Whichever format you choose, the clinical work is the same evidence-based depression treatment described above. Many NWA clients begin with a few in-person sessions and shift to telehealth as life gets busy, or blend the two throughout treatment — whatever keeps you showing up for your own recovery.
Related Care at ZipHealthy
Depression rarely shows up alone, and recovery often draws on more than one service. These related pages can help you plan your care:
- Individual Therapy — one-on-one sessions where most depression treatment begins.
- Anxiety Treatment in Bentonville — depression and anxiety frequently occur together; integrated care addresses both.
- EMDR Therapy — for depression rooted in unresolved trauma or painful past experiences.
- Telehealth Therapy Across Arkansas — secure online depression sessions from anywhere in the state.
- Therapy Cost in Arkansas and our Good Faith Estimate — transparent pricing and insurance details before you book.
Frequently Asked Questions
What types of depression do you treat in NWA?
We treat major depressive disorder (MDD), persistent depressive disorder (dysthymia), seasonal affective disorder (SAD), postpartum depression, and situational depression. Our licensed therapists use evidence-informed approaches tailored to your specific depression type and severity.
How long does depression therapy take?
Most clients notice meaningful improvement within 12 to 20 sessions of CBT. Mild to moderate depression often responds within 8 to 12 sessions. Your therapist will set measurable goals using validated tools like the PHQ-9 and adjust treatment as you progress.
What is CBT for depression?
Cognitive Behavioral Therapy (CBT) is the most researched treatment for depression. It helps you identify and restructure negative thought patterns, increase behavioral activation (meaningful activities), and build coping skills. Research shows 50–70% of people with depression improve significantly with CBT.

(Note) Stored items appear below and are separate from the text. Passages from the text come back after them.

-- ==== Sys2Proof/Tests/Slice0.lean ====
section
/-! SUPPORT. The model's own tests. Expected values are the spec's: spec/30_encoding.md for the words,
spec/95_test_vectors.md for the steps (the table of each is named). Then one witness for the hypotheses of each
statement of Certificates/Slice0/Obligations.lean. -/

namespace Sys2Proof.Tests

open Sys2Proof.Machine

/-! ### Well-formedness (R50, R55) -/

theorem test_wf_init : (Instr.init true 32768).wf = false ∧ (Instr.init true (-32769)).wf = false ∧
    (Instr.init true 32767).wf = true ∧ (Instr.init false (-32768)).wf = true := by decide

theorem test_wf_dint : (Instr.dint 32768).wf = false ∧ (Instr.dint (-32769)).wf = false ∧
    (Instr.dint 32767).wf = true ∧ (Instr.dint (-32768)).wf = true := by decide

theorem test_wf_setbri : (Instr.setbri 32768).wf = false ∧ (Instr.setbri (-32769)).wf = false ∧
    (Instr.setbri 9).wf = true := by decide

/-! ### Decoding: words written out from R48 to R51 -/

theorem test_decode_setclk : decodeTableWord 32 0b00000001_00000000_0000000000000001 = some (.setclk true) := by decide
theorem test_decode_setdio : decodeTableWord 32 0b00000010_00000000_0000000000000000 = some (.setdio false) := by decide
theorem test_decode_setdir_dio : decodeTableWord 32 0b00000011_00000001_0000000000000000 = some (.setdir .dio .inp) := by
  decide
theorem test_decode_setdir_clk : decodeTableWord 32 0b00000011_00000000_0000000000000001 = some (.setdir .clk .out) := by
  decide
theorem test_decode_wait : decodeTableWord 32 0b00000100_00000000_0000000000000000 = some .wait := by decide
theorem test_decode_sample : decodeTableWord 32 0b00000101_00000000_0000000000000000 = some .sample := by decide
theorem test_decode_start : decodeTableWord 32 0b00010000_00000000_0000000000000000 = some .start := by decide
theorem test_decode_stop : decodeTableWord 32 0b00010001_00000000_0000000000000000 = some .stop := by decide
theorem test_decode_wrbyte : decodeTableWord 32 0b00010010_00000000_0000000001000000 = some (.wrbyte 0x40) := by decide
theorem test_decode_sendcmd : decodeTableWord 32 0b00010011_00000000_0000000010001111 = some (.sendcmd 0x8F) := by decide
theorem test_decode_encode : decodeTableWord 32 0b00100000_00000000_0000000000110111 = some (.encode 0x37) := by decide
theorem test_decode_init : decodeTableWord 32 0b00110000_00000001_1111111111111111 = some (.init true (-1)) := by decide
theorem test_decode_dseg : decodeTableWord 32 0b00110001_00000101_0000000010000000 = some (.dseg 5 0x80) := by decide
theorem test_decode_dchar : decodeTableWord 32 0b00110010_00000001_0000000000110101 = some (.dchar 1 0x35) := by decide
theorem test_decode_dcolon : decodeTableWord 32 0b00110011_00000000_0000000000000001 = some (.dcolon true) := by decide
theorem test_decode_dstr :
    decodeTableWord 64 0b01100100_01100011_01100010_01100001_00110100_00000000_0000000000000000 =
      some (.dstr 0x61 0x62 0x63 0x64) := by decide +kernel
theorem test_decode_dint : decodeTableWord 32 0b00110101_00000000_1111111111010110 = some (.dint (-42)) := by decide
theorem test_decode_clear : decodeTableWord 32 0b00110110_00000000_0000000000000000 = some .clear := by decide
theorem test_decode_enable : decodeTableWord 32 0b00110111_00000000_0000000000000000 = some (.enable false) := by decide
theorem test_decode_setbri : decodeTableWord 32 0b00111000_00000000_1000000000000000 = some (.setbri (-32768)) := by decide

/-- Table L2.1: the words that are no op. -/
theorem test_decode_illegal : [0x00000000, 0x06000000, 0xFF000000, 0x01000002, 0x03020001, 0x12000140, 0x30030007,
    0x34000001].map selectRow = List.replicate 8 none := by decide

/-- R55's examples, and R56. -/
theorem test_assemble_examples :
    (match assemble "SETDIR DIO, IN\nWRBYTE 0x40\nINIT 1, 7 ; comment\nDCHAR 1, '5'\nDINT -42\nDSTR \"ab\"\nTXN 0xC0, 0x3F" with
      | .ok ws => decide (ws = [0x03010000, 0x12000040, 0x30010007, 0x32010035, 0x3500FFD6, 0x34000000, 0x00006261,
          0x10000000, 0x120000C0, 0x1200003F, 0x11000000])
      | .error _ => false) = true := by decide +kernel

theorem test_assemble_refuses :
    (match assemble "WRBYTE 256", assemble "SETCLK 2", assemble "DINT 32768" with
      | .error a, .error b, .error c => decide (a = .doesNotFit ∧ b = .doesNotFit ∧ c = .doesNotFit)
      | _, _, _ => false) = true := by decide +kernel

/-! ### States to test in -/

/-- Parameters: no pull-up, and the illustrative letters of spec/93_implementation_defined.md G11. -/
def params : Launch where
  extPullup := false
  irqMasked := false
  letterPattern := #v[0x77, 0x7C, 0x39, 0x5E, 0x79, 0x71, 0x3D, 0x76, 0x30, 0x1E, 0x75, 0x38, 0x15, 0x54, 0x3F, 0x73, 0x67,
    0x50, 0x6D, 0x78, 0x3E, 0x1C, 0x2A, 0x76, 0x6E, 0x5B]
  punctEq := 0x48
  punctApos := 0x02
  punctComma := 0x04
  tDelay := 5
  tMin := 5

/-- S0 of spec/95_test_vectors.md, under `RX_ALWAYS_ACKS`. -/
def s0 : State :=
  { State.reset with
    clkOut := false, dioOut := false, launch := params, rx := { Rx.reset with shift := 0, ackPlan := .always } }

/-- A receiver on high levels, synchronised and outside a frame. -/
def rxIdle : Rx :=
  { Rx.reset with
    shift := 0, ackPlan := .always, sync := true, dctrlEn := some true, dctrlBri := some 7, pclk := .bit true,
    pdio := .bit true }

/-- The state the row [I17] of table L2.8 describes, its trace left out. -/
def ready : State :=
  { s0 with
    clkOut := true, dioOut := true, clkDir := some .out, dioDir := some .out, ack := some true, smp := some false,
    cfgEn := some true, cfgBri := some 7, colonCache := some 0x00, inited := true, rx := rxIdle }

/-- `ready` with another colon cache. -/
def readyColon (c : Byte) : State := { ready with colonCache := some c }

/-- `ready` after START: a frame is open. -/
def framed : State :=
  { ready with
    dioOut := false, rx := { rxIdle with frame := true, pdio := .bit false, dctrlEn := none, dctrlBri := none } }

/-- `framed` after a first byte: command c, mode m, pointer p. -/
def framedAt (c : RxCmd) (m : Option RxMode) (p : Option Nat) : State :=
  { framed with rx := { framed.rx with nbyte := 1, cmd := c, mode := m, ptr := p } }

/-- The step answers a next state with this `FAULT`, of which p holds. -/
def ends (o : Host.Outcome State Fault Refusal) (f : Option FaultRecord) (p : State → Bool) : Bool :=
  match o with
  | .next t => decide (t.fault = f) && p t
  | .fault _ => false
  | .refused _ => false

/-! ### One step of each op -/

/-- Table L2.3, first row. -/
theorem test_setdir_clk : ends (exec (.setdir .clk .out) { s0 with clkOut := true }) none (fun t =>
      t.clkDir == some .out && t.clkBus == .bit true && t.trace == [.dir .clk .out]) = true := by decide +kernel

/-- Table L2.3: SETDIR CLK,IN after INIT desynchronises. -/
theorem test_setdir_clk_in : ends (exec (.setdir .clk .inp) ready) none (fun t =>
      t.clkBus == .unknown && t.rx.sync == false && t.rx.dctrlEn == none) = true := by decide +kernel

/-- Table L2.3: SETCLK 1 with an unwritten direction. -/
theorem test_setclk : ends (exec (.setclk true) s0) none (fun t =>
      t.clkOut == true && t.clkBus == .unknown && t.trace == [.lat .clk true] && t.fg.opidx == 1) = true := by
  decide +kernel

/-- Table L2.3: the start condition. -/
theorem test_setdio_start : ends (exec (.setdio false) { ready with rx := { rxIdle with sync := false } })
    none (fun t =>
      t.rx.sync == true && t.rx.frame == true && t.dioBus == .bit false) = true := by decide +kernel

/-- Table L2.3: the stop condition. -/
theorem test_setdio_stop : ends (exec (.setdio true) framed) none (fun t =>
      t.rx.sync == true && t.rx.frame == false) = true := by decide +kernel

/-- Table L2.3: WAIT. -/
theorem test_wait : ends (exec .wait s0) none (fun t =>
      t.trace == [.wait] && t.clkOut == false && t.rx.steps == 1 && t.rx.sync == false) = true := by decide +kernel

/-- Table L2.3: SAMPLE of an input line held high by the host's pull-up. -/
theorem test_sample_pullup : ends (exec .sample { s0 with dioDir := some .inp, dioOut := true }) none (fun t =>
      t.smp == some true && t.trace == [.smp true]) = true := by decide +kernel

/-- Table L2.3: SAMPLE of a floating line takes a draw. -/
theorem test_sample_draw : ends (exec .sample { s0 with dioDir := some .inp, smpTape := [true, false] })
    none (fun t =>
      t.dioBus == .float && t.smp == some true && t.smpTape == [false]) = true := by decide +kernel

/-- Table L2.4, START. -/
theorem test_start : ends (exec .start ready) none (fun t =>
      t.trace == [.lat .dio true, .lat .clk true, .wait, .lat .dio false] && t.clkOut == true && t.dioOut == false &&
      t.rx.frame == true && t.rx.bits == 0 && t.busy == false) = true := by
  decide +kernel

/-- Table L2.9: START refused while DIO is IN. -/
theorem test_start_lines : ends (exec .start { ready with dioDir := some .inp, fg := ⟨[0x10000000], 0⟩ })
    (some ⟨.linesNotOutput, 0, 0, 0x10000000, 0x10000000⟩) (fun t =>
      t.trace.length == 0 && t.busy == false) = true := by decide +kernel

/-- Table L2.4, STOP. -/
theorem test_stop : ends (exec .stop { framed with clkOut := false, rx := { framed.rx with pclk := .bit false } })
    none (fun t =>
      t.trace == [.lat .clk false, .wait, .lat .dio false, .wait, .lat .clk true, .wait, .lat .dio true] &&
      t.clkOut == true && t.dioOut == true && t.rx.frame == false && t.rx.bits == 0) = true := by decide +kernel

/-- Table L2.4, WRBYTE 0x40, acknowledged: events 41 to 52 and the end. -/
theorem test_wrbyte_ack : ends (exec (.wrbyte 0x40) framed) none (fun t =>
      t.trace.drop 40 == [.lat .clk false, .dir .dio .inp, .lat .dio true, .wait, .smp false, .lat .dio false, .wait,
        .lat .clk true, .wait, .lat .clk false, .wait, .dir .dio .out] &&
      t.ack == some true && t.smp == some false && t.dioOut == false && t.rx.nbyte == 1 &&
      t.rx.mode == some .autoinc && t.rx.received == [(0x40, true)]) = true := by decide +kernel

Is depression therapy covered by insurance in Arkansas?
Yes. ZipHealthy is a preferred provider with BCBS of Arkansas and works with Aetna, UnitedHealthcare, Medicare, and TRICARE. Depression is a covered mental health condition under most insurance plans. We verify your benefits before your first appointment.
Can depression be treated with telehealth?
Yes. Research shows that CBT delivered via telehealth is equally effective as in-person treatment for depression. ZipHealthy offers secure, HIPAA-compliant video sessions for clients throughout Northwest Arkansas and the state of Arkansas.
Do you prescribe medication for depression?
ZipHealthy provides therapy-based depression treatment. If medication may be helpful, we coordinate with your primary care provider or a psychiatrist. Many clients find that CBT alone is effective, and research supports therapy as a first-line treatment for mild to moderate depression.